Lost In Harmony (Isyana Sarasvati's Decade Concert)
- Orchestra: Jakarta Concert Orchestra
- Choir: Batavia Madrigal Singers The Resonanz Children's Choir
- Location: Istora Senayan, Jakarta - Indonesia
- Associated album: Explore!, Paradox, Lexicon, ISYANA
- Start date: November 16, 2024
- End date: November 16, 2024
- No. of shows: 1 Day
- Attendance: 5.000+ Ticket
- Website: isyanalostinharmony.com

Isyana Sarasvati concert chronology
- ISYANA: The 4 th Album Showcase Live On Tour (2023); Isyana Sarasvati Lost In Harmony a Decade Live Concert (2024); ;

= Lost In Harmony =

Lost In Harmony, fully titled Isyana Sarasvati: Lost In Harmony – A Decade Live Concert, was a one-decade anniversary concert by Indonesian singer and composer Isyana Sarasvati. The event marked the 10th year of her career in the Indonesian music industry. Conceived as a celebration of her musical journey, the concert highlighted Isyana’s exploration of diverse genres, ranging from pop to progressive rock. It was held on 16 November 2024 at Istora Senayan, Jakarta.

== Background ==
Ahead of her main concert Lost In Harmony, Isyana held a series of showcase events titled 'Isyana Sarasvati: Journey in Harmony'. Each showcase was dedicated to one of her first four albums and was staged on different dates according to the album's theme. The events took place at Krapela, Jakarta.

== Concert synopsis ==
On 16 November 2024 the Lost In Harmony concert was held, accompanied by orchestra music and using an accompaniment band that accompanied Isyana's musical journey during her career in national and international music, namely The Tuttis: Ade Avery, Bonar Abraham, Kenan Loui, Rifka Rachman, Yandi Andaputra. At exactly 20.00 WIB, Isyana immediately appeared on stage wearing a red dress and performed a classic song entitled "Je veux vivre dans ce reve (Roméo et Juliette)". Her performance was coloured by male backup dancers wearing all black clothes and masks that brought the theatrical feel to life. Isyana was even lifted up by the dancers while singing in a steady seriosa style.

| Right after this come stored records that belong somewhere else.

/-! ### Supply Monitor and input levels -/

/-- The Supply Monitor input (spec/10 section 10.1). -/
structure Supply where
  accepted : Bool
  lowRun : Nat
  goodTimer : Option Nat
deriving DecidableEq, Repr

/-- The levels on one bay's harness inputs (spec/11 section 11.9). -/
structure BayPins where
  tach : Bool
  index : Bool
  crossA : Bool
  crossB : Bool
  outerGuard : Bool
  onTrack : Bool
  parkDetect : Bool
  present : Bool
  writeProtect : Bool
  ejectButton : Bool
deriving DecidableEq, Repr

/-- The levels on the sampled inputs. -/
structure Pins where
  supplyLow : Bool
  bays : PerBay BayPins
deriving DecidableEq, Repr

/-- Host memory as far as the part has written it: cells with strictly rising addresses. A byte that is
not listed has not been written by the part (DESIGN CHOICE: log 5). -/
abbrev Memory := List Host.Cell

/-! ### The machine -/

/-- No command stops the part: the spec turns every error into a result, a Fault Class, a Link Fault or
Bad Command. The type has no constructor, so no meaning can raise a fault. -/
inductive Fault where
deriving DecidableEq, Repr

/-- Refusals. -/
inductive Refusal where
  /-- Raised by an arm of `exec` that has no meaning yet. Safe: nothing is claimed of the command. No
  arm raises it now. -/
  | notModelled (mnemonic : String)
deriving DecidableEq, Repr

/-- The JC220, with the queue of commands that wait, first in, first out. -/
structure State where
  pending : List Instr
  cycle : Nat
  instant : Nat
  freeCount : Nat
  supply : Supply
  resetInProgress : Bool
  bays : PerBay BayControl
  spindles : PerBay Spindle
  permitHolder : Option Bay
  permitWaiting : Option Bay
  positioners : PerBay Positioner
  maps : PerBay DefectMap
  channel : Channel
  slots : List Slot
  waiters : List Nat
  burst : Option Burst
  dmaRequest : Bool
  entries : List Entry
  finishing : List Nat
  nextId : Nat
  ports : Ports
  counts : Counts
  hostFields : HostFields
  link : Link
  settings : Settings
  pins : Pins
  hostMem : Memory
  mediumOut : Option MediumWrite
deriving DecidableEq, Repr

/-! ### Values after Bus Reset -/

/-- The default Seek Profile (R66). -/
def defaultProfile : List Breakpoint :=
  [⟨1, 16⟩, ⟨2, 24⟩, ⟨4, 34⟩, ⟨8, 48⟩, ⟨16, 68⟩, ⟨32, 96⟩, ⟨64, 136⟩, ⟨128, 192⟩]

/-- The defaults of spec/09 section 9.1 (R168). -/
def Settings.default : Settings where
  targetSpeed := 3600
  kp := 48
  ki := 6
  bias := 512
  startDuty := 1023
  dutyFloor := 0
  dutyCeiling := 1023
  hysteresis := 576
  stability := 1
  spinUpLimit := 15
  relockLimit := 20
  idleLimit := 30
  retryLimit := 3
  softThreshold := 16
  presenceCount := 100
  pressCount := 20
  releaseCount := 10
  settleTime := 3
  onTrackCount := 10
  kv := 24
  autoLock := true
  autoSpin := true
  profile := defaultProfile

/-- An input accepted false with no run (R3, R57). -/
def Debounced.low : Debounced := ⟨false, 0⟩

/-- A Bay Controller after Bus Reset (spec/01 section 1.11, R3). -/
def BayControl.reset : BayControl where
  present := .low
  presentUndecided := false
  undecidedLevel := false
  writeProtect := .low
  button := .low
  parkDetect := .low
  sensing := true
  state := .empty
  prevent := false
  ejectRequested := false
  ejectFailed := false
  generation := 0
  faultClass := .none
  idle := none
  startBound := none
  pulse := none
  leave := none
  retry := none
  idleStop := false
  idleSpent := false
  runDownPark := false
  lock := false
  eject := false

/-- A Spindle Controller after Bus Reset (spec/02 section 2.12). -/
def Spindle.reset : Spindle where
  phase := .stopped
  history := []
  markTimer := none
  revCount := 0
  speed := 0
  activeTarget := 3600
  integrator := 0
  dutyStaging := 0
  dutyActive := 0
  inBand := 0
  startTimer := none
  spinUpTimer := none
  driftTimer := none
  stopTimer := none
  restartHeld := false
  brakeDeferred := false
  brakePending := false
  brake := false
  pwm := false
  indexArmed := false
  indexSince := none
  missCount := 0
  tachLast := false
  indexLast := false

/-- A Positioner after Bus Reset (spec/03 section 3.12); items the table does not give are log 22's. -/
def Positioner.reset : Positioner where
  state := .parked
  counter := 0
  known := false
  target := 0
  headSelect := 0
  pendingHead := none
  crossTimer := 0
  velTimer := 0
  vmeas := 0
  lastDirection := .inward
  dac := 0
  followEnable := false
  retract := false
  loadTimer := none
  recalTimer := none
  seekTimer := none
  settleLimit := none
  settleWait := none
  stopTimer := none
  retractTimer := none
  parkHold := none
  rampRun := 0
  sampling := false
  sampleTimer := 0
  onTrackCount := 0
  outwardCount := 0
  recalLeg := .outward
  reseekUsed := false
  order := none
  held := none
  heldBehind := none
  recalAfterStop := false
  retractFromFault := false
  retractRetries := 0
  kv := 24
  profile := defaultProfile
  outerGuard := .low
  crossA := false
  crossB := false

/-- A Defect Map Unit after Bus Reset (spec/05 section 5.8). -/
def DefectMap.reset : DefectMap where
  status := .none
  table := []
  nextSpare := 0
  softErrors := 0
  marginal := false
  mountStage := .idle
  mountOrder := .idle
  mountRetries := 0

/-- The Read/Write Channel after Bus Reset (spec/04 section 4.9). -/
def Channel.reset : Channel where
  grant := none
  waiting := none
  search := .idle
  target := none
  searchRevs := 0
  retryCount := .both 0
  format := .idle
  formatRevs := 0
  formatPosition := 0
  writeGate := false
  readGate := false
  baySelect := .bay0
  headLine := 0
  heldPress := none
  slot := none

/-- A FREE slot with the bytes the RAM holds: it holds bay 0 and Age 0 (DESIGN CHOICE: log 45). -/
def Slot.freed (data : List Byte) : Slot where
  state := .free
  owner := none
  purpose := none
  bay := .bay0
  sector := .none
  hostAddress := none
  wordsMoved := 0
  age := 0
  data := data

/-- The external RAM right after power-on: the spec gives no contents (DESIGN CHOICE: log 7). -/
def ramReset : List Byte := List.replicate 512 0#8

/-- The ports, counts and host fields after Bus Reset (spec/08 section 8.1). -/
def Ports.reset : Ports := ⟨0#32, false, 0#16⟩
def Counts.reset : Counts := ⟨0#16, 0#16, 0#32, .none, .both 0#16⟩
def HostFields.reset : HostFields := ⟨0#16, false, 0#16, .both 0#16, 0#16⟩

/-- The Link Port after Bus Reset (spec/08 section 8.1). -/
def Link.reset : Link where
  state := .offline
  haltedFrom := .offline
  pendingRecord := .both .none
  recordOrder := []
  refreshTimer := .both none
  pollTimer := none
  attentionHeld := false
  offlineHeld := false
  fetch := .idle
  startWrite := false
  faultClear := false
  pollDue := false
  finishStep := 0
  interruptLine := false

/-- Input levels with nothing asserted (DESIGN CHOICE: log 3). -/
def BayPins.idle : BayPins := ⟨false, false, false, false, false, false, false, false, false, false⟩
def Pins.idle : Pins := ⟨false, .both .idle⟩

/-- The machine right after Bus Reset (R177), nothing waiting. -/
def State.reset : State where
  pending := []
  cycle := 0
  instant := 0
  freeCount := 0
  supply := ⟨false, 0, none⟩
  resetInProgress := false
  bays := .both .reset
  spindles := .both .reset
  permitHolder := none
  permitWaiting := none
  positioners := .both .reset
  maps := .both .reset
  channel := .reset
  slots := List.replicate 16 (Slot.freed ramReset)
  waiters := []
  burst := none
  dmaRequest := false
  entries := []
  finishing := []
  nextId := 0
  ports := .reset
  counts := .reset
  hostFields := .reset
  link := .reset
  settings := .default
  pins := .idle
  hostMem := []
  mediumOut := none

/-! ### Access by bay -/

def State.bay (s : State) (b : Bay) : BayControl := s.bays.get b
def State.spindle (s : State) (b : Bay) : Spindle := s.spindles.get b
def State.positioner (s : State) (b : Bay) : Positioner := s.positioners.get b
def State.map (s : State) (b : Bay) : DefectMap := s.maps.get b

end Sys2Proof.Machine
end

Afterwards, the stage was filled with an epic representative video backdrop, showing Isyana wearing various outfits that gave the impression of a heroic performance themed around a game character. Isyana's performance then continued with the number "Sikap Duniawi", coloured by the cheers of the audience. Right from the start, Isyana jumped into action and sang with her keyboard, followed by "Tetap Dalam Jiwa" and "All or Nothing". During the performance, Isyana was accompanied by orchestra players and a graceful female backup dancer.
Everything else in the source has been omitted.